What is required:
Repeat the lines below exactly as written, please, from the line with "-- ==== Sys2Proof/Machine/Tahr.lean" to the line with "receives (R598). -/", both lines included, and no others.

Recorded information:
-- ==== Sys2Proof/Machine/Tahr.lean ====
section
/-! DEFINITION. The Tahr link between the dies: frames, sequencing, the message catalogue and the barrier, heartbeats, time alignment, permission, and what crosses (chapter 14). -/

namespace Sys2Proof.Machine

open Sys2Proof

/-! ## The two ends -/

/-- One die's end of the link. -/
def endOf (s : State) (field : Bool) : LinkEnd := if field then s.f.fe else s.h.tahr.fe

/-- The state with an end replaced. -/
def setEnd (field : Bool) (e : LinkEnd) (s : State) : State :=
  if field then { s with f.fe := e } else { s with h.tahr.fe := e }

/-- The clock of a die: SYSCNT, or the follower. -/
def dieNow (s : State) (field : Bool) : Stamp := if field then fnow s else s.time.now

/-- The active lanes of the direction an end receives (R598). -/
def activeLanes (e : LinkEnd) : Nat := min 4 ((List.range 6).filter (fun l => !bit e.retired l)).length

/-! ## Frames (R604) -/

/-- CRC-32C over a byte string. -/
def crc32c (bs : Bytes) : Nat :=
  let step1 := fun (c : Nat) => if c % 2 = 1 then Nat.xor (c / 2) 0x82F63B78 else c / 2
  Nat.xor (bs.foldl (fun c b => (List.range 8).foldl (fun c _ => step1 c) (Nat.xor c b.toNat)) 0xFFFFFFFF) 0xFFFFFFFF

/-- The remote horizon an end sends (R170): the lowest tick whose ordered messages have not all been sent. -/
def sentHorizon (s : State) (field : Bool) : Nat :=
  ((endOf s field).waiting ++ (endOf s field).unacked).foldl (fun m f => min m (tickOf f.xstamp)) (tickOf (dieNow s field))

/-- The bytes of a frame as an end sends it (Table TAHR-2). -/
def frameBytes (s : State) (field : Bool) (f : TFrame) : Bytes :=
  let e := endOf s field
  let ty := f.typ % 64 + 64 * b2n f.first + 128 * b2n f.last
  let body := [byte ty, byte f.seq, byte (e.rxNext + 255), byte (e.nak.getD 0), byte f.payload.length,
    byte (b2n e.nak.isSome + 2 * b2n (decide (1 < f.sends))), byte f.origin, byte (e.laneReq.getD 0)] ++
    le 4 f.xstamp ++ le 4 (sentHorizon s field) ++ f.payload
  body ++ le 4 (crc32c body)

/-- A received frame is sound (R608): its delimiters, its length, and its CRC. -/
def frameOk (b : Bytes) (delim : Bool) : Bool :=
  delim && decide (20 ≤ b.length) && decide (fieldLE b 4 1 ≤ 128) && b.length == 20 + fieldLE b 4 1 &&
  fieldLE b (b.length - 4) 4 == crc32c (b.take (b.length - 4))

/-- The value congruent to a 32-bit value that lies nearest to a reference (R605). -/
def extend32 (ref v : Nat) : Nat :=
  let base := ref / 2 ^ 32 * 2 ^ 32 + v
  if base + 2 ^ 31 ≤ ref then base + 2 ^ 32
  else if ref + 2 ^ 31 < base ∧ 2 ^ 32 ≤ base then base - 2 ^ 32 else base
* * *
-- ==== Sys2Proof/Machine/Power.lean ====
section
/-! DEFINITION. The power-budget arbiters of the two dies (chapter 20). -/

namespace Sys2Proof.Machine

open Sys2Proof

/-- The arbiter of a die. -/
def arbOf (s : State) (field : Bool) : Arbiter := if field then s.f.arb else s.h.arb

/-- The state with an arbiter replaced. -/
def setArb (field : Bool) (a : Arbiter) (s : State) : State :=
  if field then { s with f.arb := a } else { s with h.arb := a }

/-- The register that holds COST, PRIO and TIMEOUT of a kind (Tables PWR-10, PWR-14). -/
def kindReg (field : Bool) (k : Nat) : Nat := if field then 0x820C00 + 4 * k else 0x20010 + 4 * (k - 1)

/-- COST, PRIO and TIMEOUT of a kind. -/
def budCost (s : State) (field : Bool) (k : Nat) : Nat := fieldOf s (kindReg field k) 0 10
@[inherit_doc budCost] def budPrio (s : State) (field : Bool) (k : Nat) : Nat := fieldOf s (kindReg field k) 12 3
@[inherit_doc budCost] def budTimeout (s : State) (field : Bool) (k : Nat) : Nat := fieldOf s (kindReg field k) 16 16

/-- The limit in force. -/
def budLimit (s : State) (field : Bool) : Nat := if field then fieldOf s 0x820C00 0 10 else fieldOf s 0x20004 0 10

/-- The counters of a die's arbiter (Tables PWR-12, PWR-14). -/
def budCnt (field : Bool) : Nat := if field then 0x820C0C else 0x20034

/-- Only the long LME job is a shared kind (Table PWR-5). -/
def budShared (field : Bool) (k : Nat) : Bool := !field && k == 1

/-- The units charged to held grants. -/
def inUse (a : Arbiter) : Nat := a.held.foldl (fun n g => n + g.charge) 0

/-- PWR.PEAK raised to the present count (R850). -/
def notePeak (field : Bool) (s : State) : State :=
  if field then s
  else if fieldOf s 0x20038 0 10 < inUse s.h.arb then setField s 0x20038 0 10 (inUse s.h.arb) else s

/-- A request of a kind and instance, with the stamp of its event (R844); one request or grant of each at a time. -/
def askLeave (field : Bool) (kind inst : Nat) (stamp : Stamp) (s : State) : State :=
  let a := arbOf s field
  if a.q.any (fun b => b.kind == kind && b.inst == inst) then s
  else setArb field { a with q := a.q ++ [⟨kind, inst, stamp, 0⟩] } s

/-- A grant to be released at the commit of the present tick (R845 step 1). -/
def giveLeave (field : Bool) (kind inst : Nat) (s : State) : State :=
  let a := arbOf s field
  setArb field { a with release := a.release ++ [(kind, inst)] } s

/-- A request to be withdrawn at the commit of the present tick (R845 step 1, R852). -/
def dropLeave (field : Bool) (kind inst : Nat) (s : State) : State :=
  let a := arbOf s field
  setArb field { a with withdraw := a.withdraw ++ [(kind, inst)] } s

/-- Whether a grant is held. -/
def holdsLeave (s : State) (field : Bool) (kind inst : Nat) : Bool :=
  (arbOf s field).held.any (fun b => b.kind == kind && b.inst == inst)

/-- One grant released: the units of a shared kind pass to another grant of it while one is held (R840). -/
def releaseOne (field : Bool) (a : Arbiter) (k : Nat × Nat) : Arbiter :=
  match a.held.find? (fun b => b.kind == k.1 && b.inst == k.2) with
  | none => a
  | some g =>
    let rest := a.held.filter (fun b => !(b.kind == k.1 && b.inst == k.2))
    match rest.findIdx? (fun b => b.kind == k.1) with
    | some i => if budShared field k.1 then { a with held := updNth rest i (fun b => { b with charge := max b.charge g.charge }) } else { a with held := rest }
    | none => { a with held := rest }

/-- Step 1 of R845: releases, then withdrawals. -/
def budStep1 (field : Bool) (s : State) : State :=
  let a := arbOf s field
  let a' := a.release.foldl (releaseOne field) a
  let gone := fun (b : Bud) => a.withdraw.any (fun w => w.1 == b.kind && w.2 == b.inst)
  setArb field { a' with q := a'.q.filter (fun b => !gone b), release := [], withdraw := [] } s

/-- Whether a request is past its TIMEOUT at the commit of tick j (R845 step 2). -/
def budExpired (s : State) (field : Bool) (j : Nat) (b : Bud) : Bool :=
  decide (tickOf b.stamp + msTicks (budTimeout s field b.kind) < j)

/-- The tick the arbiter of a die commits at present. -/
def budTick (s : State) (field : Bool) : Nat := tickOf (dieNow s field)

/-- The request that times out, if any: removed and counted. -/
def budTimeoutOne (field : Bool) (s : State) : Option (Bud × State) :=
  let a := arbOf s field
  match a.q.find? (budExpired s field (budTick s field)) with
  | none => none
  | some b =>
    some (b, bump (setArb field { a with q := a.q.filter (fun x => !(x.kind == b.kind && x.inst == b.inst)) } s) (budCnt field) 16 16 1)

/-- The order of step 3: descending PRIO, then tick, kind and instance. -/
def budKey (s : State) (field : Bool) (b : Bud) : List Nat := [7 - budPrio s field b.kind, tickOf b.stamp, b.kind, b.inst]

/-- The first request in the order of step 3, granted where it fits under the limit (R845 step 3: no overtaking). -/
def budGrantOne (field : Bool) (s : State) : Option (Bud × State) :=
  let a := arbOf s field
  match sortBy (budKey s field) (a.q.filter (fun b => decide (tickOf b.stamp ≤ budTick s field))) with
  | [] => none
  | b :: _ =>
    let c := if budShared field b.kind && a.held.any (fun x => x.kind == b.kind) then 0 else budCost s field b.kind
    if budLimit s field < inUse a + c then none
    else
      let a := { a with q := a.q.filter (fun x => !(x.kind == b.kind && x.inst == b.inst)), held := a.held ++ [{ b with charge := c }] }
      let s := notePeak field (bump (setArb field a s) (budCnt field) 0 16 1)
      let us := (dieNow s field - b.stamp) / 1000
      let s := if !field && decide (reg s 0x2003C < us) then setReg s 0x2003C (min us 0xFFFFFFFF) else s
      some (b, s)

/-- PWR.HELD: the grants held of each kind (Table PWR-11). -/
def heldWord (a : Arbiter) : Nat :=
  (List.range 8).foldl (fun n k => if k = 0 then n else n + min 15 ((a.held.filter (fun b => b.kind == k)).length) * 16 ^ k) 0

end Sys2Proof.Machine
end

Response to the task:
-- ==== Sys2Proof/Machine/Tahr.lean ====
section
/-! DEFINITION. The Tahr link between the dies: frames, sequencing, the message catalogue and the barrier, heartbeats, time alignment, permission, and what crosses (chapter 14). -/

namespace Sys2Proof.Machine

open Sys2Proof

/-! ## The two ends -/

/-- One die's end of the link. -/
def endOf (s : State) (field : Bool) : LinkEnd := if field then s.f.fe else s.h.tahr.fe

/-- The state with an end replaced. -/
def setEnd (field : Bool) (e : LinkEnd) (s : State) : State :=
  if field then { s with f.fe := e } else { s with h.tahr.fe := e }

/-- The clock of a die: SYSCNT, or the follower. -/
def dieNow (s : State) (field : Bool) : Stamp := if field then fnow s else s.time.now

/-- The active lanes of the direction an end receives (R598). -/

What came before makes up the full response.